Recent Federal Trade Commission (FTC) activities (see, e.g., proceedings against Wealthpress, Publishers Clearing House and Amazon) demonstrate that the FTC is pursuing alleged violations of the Restore Online Shoppers’ Confidence Act (ROSCA), 15 USC 110. These actions are part of an aggressive FTC agenda focused on “negative option features” or “negative option offerings.”

In September 2023, the FTC filed an amended complaint in a US district court alleging that Amazon violated ROSCA’s negative option feature rule by enrolling consumers in Amazon Prime subscriptions without consent and by employing “dark patterns.” The FTC alleges that Amazon designed a deceptive onboarding process intended to trick consumers into enrolling in subscriptions and a complicated cancellation process intended to make it exceedingly difficult for consumers to cancel their subscriptions. In the amended complaint, the FTC claims that “[Amazon] and its leadership have knowingly duped millions of consumers into unknowingly enrolling in its Amazon Prime service (“Nonconsensual Enrollees” or “Nonconsensual Enrollment”) … [using] manipulative, coercive, or deceptive user-interface designs known as ‘dark patterns’ to trick consumers into enrolling in automatically-renewing Prime subscriptions,” and that “… the primary purpose of the Prime cancellation process was not to enable subscribers to cancel, but rather to thwart them.”

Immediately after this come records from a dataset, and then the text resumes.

/-- A running core at `pc` with `ACC` and memory as given, and nothing for the host to do. -/
def core (pc acc : Int) (mem : Memory) : State := { State.reset with pc := pc, acc := acc, mem := mem, rs := .running }

/-- The next state, if there is one. -/
def nextOf : Result → Option State
  | .next s => some s
  | .fault _ => none
  | .refused _ => none

/-- What one step leaves, seen through `f`. -/
def after {α : Type} (s : State) (f : State → α) : Option α := (nextOf (step s)).map f

/-! ## WellFormed refuses -/

theorem test_operand_above_99_refused :
    [Instr.read 100, .write 100, .load 100, .store 100, .add 100, .subtract 100, .divide 100, .multiply 100, .branch 100,
      .branchneg 100, .branchzero 100, .halt 100].all (fun i => !i.wellFormed) = true := by decide

theorem test_operand_below_0_refused :
    [Instr.read (-1), .write (-1), .load (-1), .store (-1), .add (-1), .subtract (-1), .divide (-1), .multiply (-1),
      .branch (-1), .branchneg (-1), .branchzero (-1), .halt (-1)].all (fun i => !i.wellFormed) = true := by decide

theorem test_legal_word_is_no_illegal_instruction :
    (Instr.illegal 1000).wellFormed = false ∧ (Instr.illegal 4399).wellFormed = false ∧
      (Instr.illegal 999).wellFormed = true := by decide

/-! ## Decoding: words written from R65's table, digit by digit (operation code, operand) -/

theorem test_decode_read : decode 1007 = .read 7 ∧ decode 1099 = .read 99 := by decide
theorem test_decode_write : decode 1109 = .write 9 := by decide
theorem test_decode_load : decode 2005 = .load 5 := by decide
theorem test_decode_store : decode 2109 = .store 9 := by decide
theorem test_decode_add : decode 3008 = .add 8 := by decide
theorem test_decode_subtract : decode 3122 = .subtract 22 := by decide
theorem test_decode_divide : decode 3206 = .divide 6 := by decide
theorem test_decode_multiply : decode 3320 = .multiply 20 := by decide
theorem test_decode_branch : decode 4000 = .branch 0 := by decide
theorem test_decode_branchneg : decode 4102 = .branchneg 2 := by decide
theorem test_decode_branchzero : decode 4210 = .branchzero 10 := by decide
theorem test_decode_halt : decode 4300 = .halt 0 ∧ decode 4399 = .halt 99 := by decide

/-- 95_test_vectors.md 2.1, the UNKNOWN_OPCODE rows. -/
theorem test_decode_illegal :
    [0, 99, 999, 1200, 4400, 9999, 10000, 12345, 14300, -1, -100, -4300, -4301, -9999].all
      (fun w => decide (decode w = .illegal w)) = true := by decide

/-- 95_test_vectors.md 2.1: the fields of words outside four digits. -/
theorem test_fields_floored :
    (opcodeOf (-1), operandOf (-1)) = (-1, 99) ∧ (opcodeOf (-4301), operandOf (-4301)) = (-44, 99) ∧
      (opcodeOf (-9999), operandOf (-9999)) = (-100, 1) ∧ (opcodeOf 12345, operandOf 12345) = (123, 45) := by decide

theorem test_encode : encode (.divide 6) = 3206 ∧ encode (.halt 77) = 4377 ∧ encode (.illegal (-5)) = -5 := by decide

theorem test_table_word : decodeTableWord 16 4102 = some (.branchneg 2) := by decide

/-! ## Floored division (R10, R96) -/

theorem test_fdiv_signs :
    fdiv 7 2 = 3 ∧ fdiv (-7) 2 = -4 ∧ fdiv 7 (-2) = -4 ∧ fdiv (-7) (-2) = 3 ∧ fdiv 6 (-3) = -2 ∧ fdiv (-10000) 3 = -3334 := by
  decide

/-! ## Instructions, one step each -/

/-- V-F1 and R89. -/
theorem test_load : after (core 5 3 [(5, 2010), (10, -4)]) (fun t => (t.acc, t.ir, t.opc, t.opd, t.pc)) =
    some (-4, 2010, 20, 10, 6) := by decide

/-- V-F2: the last address. -/
theorem test_load_at_99 : after (core 99 3 [(0, 7), (99, 2000)]) (fun t => (t.acc, t.pc, t.rs)) =
    some (7, 100, .running) := by decide

/-- V-LS3. -/
theorem test_store : after (core 0 (-8) [(0, 2150)]) (fun t => (t.word 50, t.acc, t.mem)) =
    some (-8, -8, [(0, 2150), (50, -8)]) := by decide

/-- V-LS5: a STORE to its own address; and a stored 0 leaves the list. -/
theorem test_store_own_address : after (core 5 0 [(5, 2105), (6, 4300)]) (fun t => (t.ir, t.mem, t.pc)) =
    some (2105, [(6, 4300)], 6) := by decide

/-- V-A2. -/
theorem test_add : after (core 0 9999 [(0, 3009), (9, 1)]) State.acc = some 10000 := by decide

/-- V-A5. -/
theorem test_subtract : after (core 0 (-9999) [(0, 3109), (9, 1)]) State.acc = some (-10000) := by decide

/-- V-A8. -/
theorem test_multiply : after (core 0 (-3) [(0, 3309), (9, 4)]) State.acc = some (-12) := by decide

/-- V-A13. -/
theorem test_divide : after (core 0 7 [(0, 3209), (9, -2)]) (fun t => (t.acc, t.rs)) = some (-4, .running) := by decide

/-- V-A22. -/
theorem test_divide_by_zero : after (core 1 10 [(1, 3206)]) (fun t => (t.acc, t.rs, t.hc, t.pc, t.hist)) =
    some (10, .halted, .divideByZero, 2, [.status .divideByZero]) := by decide

/-- V-C1. -/
theorem test_branch : after (core 10 1 [(10, 4055)]) State.pc = some 55 := by decide

/-- V-C3 and V-C4. -/
theorem test_branchneg : after (core 10 (-1) [(10, 4155)]) State.pc = some 55 ∧
    after (core 10 0 [(10, 4155)]) State.pc = some 11 := by decide

/-- V-C7 and V-C8. -/
theorem test_branchzero : after (core 10 0 [(10, 4255)]) State.pc = some 55 ∧
    after (core 10 (-1) [(10, 4255)]) State.pc = some 11 := by decide

/-- V-C11. -/
theorem test_halt : after (core 10 5 [(10, 4377)]) (fun t => (t.pc, t.rs, t.hc, t.acc, t.hist)) =
    some (11, .halted, .halt, 5, [.status .halt]) := by decide

/-- V-F4. -/
theorem test_illegal : after (core 0 0 []) (fun t => (t.ir, t.opc, t.opd, t.pc, t.hc)) =
    some (0, 0, 0, 1, .unknownOpcode) := by decide

/-- V-IO7. -/
theorem test_write : after (core 0 9 [(0, 1105), (5, -7)]) (fun t => (t.acc, t.pc, t.hist)) =
    some (9, 1, [.out 5 (-7)]) := by decide

/-- V-IO1. -/
theorem test_read_issue : after (core 0 0 [(0, 1042)]) (fun t => (t.pend, t.pc, t.ir, t.hist)) =
    some (some 42, 1, 1042, [.inReq 42]) := by decide

/-- V-IO2. -/
theorem test_read_completion :
    after { core 1 0 [(0, 1042)] with pend := some 42, script := [.host (.inData (-12345))] }
      (fun t => (t.word 42, t.pend, t.hist, t.pc)) = some (-12345, none, [.inData (-12345)], 1) := by decide

/-- V-F3. -/
theorem test_fetch_at_100 : after { core 100 3 [] with ir := 2000, opc := 20 } (fun t => (t.pc, t.ir, t.opc, t.acc, t.hc)) =
    some (100, 2000, 20, 3, .outOfBounds) := by decide

/-! ## Host moves -/

/-- V-LD2: a shorter load leaves the words beyond it. -/
theorem test_load_shorter :
    after { State.reset with mem := [(0, 1007), (1, 1008), (2, 2007)], script := [.host (.load [5])] }
      (fun t => (t.mem, t.hist)) = some ([(0, 5), (1, 1008), (2, 2007)], [.load [5], .loadAck .ok]) := by decide

/-- V-LD3. -/
theorem test_load_of_101_words :
    after { State.reset with mem := [(0, 1007)], script := [.host (.load (List.replicate 101 1))] }
      (fun t => (t.mem, t.rs, t.hist.getLast?)) = some ([], .ready, some (.loadAck .loadError)) := by decide

/-- V-LD8: a load is not admitted while the core runs, which goes on. -/
theorem test_load_not_admitted_running :
    after { core 10 1 [(10, 4055)] with script := [.host (.load [5])] } (fun t => (t.pc, t.script, t.hist)) =
      some (55, [.host (.load [5])], []) := by decide

/-- V-RUN1 and V-X6. -/
theorem test_run : after { State.reset with script := [.host .run] } State.rs = some .running ∧
    after { core 2 0 [] with rs := .halted, hc := .divideByZero, script := [.host .run] } (fun t => (t.rs, t.hc)) =
      some (.halted, .divideByZero) := by decide

/-- V-X5. -/
theorem test_reset_from_halted :
    after { core 2 7 [(3, 4)] with rs := .halted, hc := .halt, hist := [.status .halt], script := [.host .reset] } id =
      some { State.reset with hist := [.status .halt, .reset] } := by decide

/-- V-X7. -/
theorem test_dump_in_halted :
    after { core 2 10 [(1, 3206)] with rs := .halted, hc := .divideByZero, script := [.host .dumpReq] }
      (fun t => (t.rs, t.hist.length)) = some (.halted, 2) := by decide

In October 2023, stemming from alleged violations of ROSCA’s negative option feature rule, the FTC filed a proposed stipulated order in a US district court against F9 Advertising, its sole owner and affiliated companies. The FTC alleged that the defendants, who offered monthly skin care product subscriptions, “charged consumers a nominal trial cost without telling them they would be charged for the full cost of the product and for monthly auto-shipments unless consumers took action to cancel.” The FTC’s proposed stipulated order requests that the court approve a $34 million penalty against the defendants and permanently restrain and enjoin them from offering any products or services pursuant to a negative option feature.

The FTC renewed its focus on ROSCA enforcement – and the inclusion of individuals in ROSCA complaints – in January 2024, filing a complaint and settlement order against FloatMe and the company’s two co-founders. The complaint alleges that FloatMe, a provider of cash advances, violated ROSCA’s negative option feature rule by misrepresenting the availability of cash advances to induce consumers to enroll in subscription plans, as well as charging consumers without consent and employing dark patterns to thwart consumer attempts to cancel their subscriptions. The settlement order includes $3 million in consumer redress, for which the company and the co-founders are jointly and severally liable.

These actions represent only a subset of the FTC’s recent efforts to enforce ROSCA’s negative option feature rule, and these efforts appear likely to continue in the coming year.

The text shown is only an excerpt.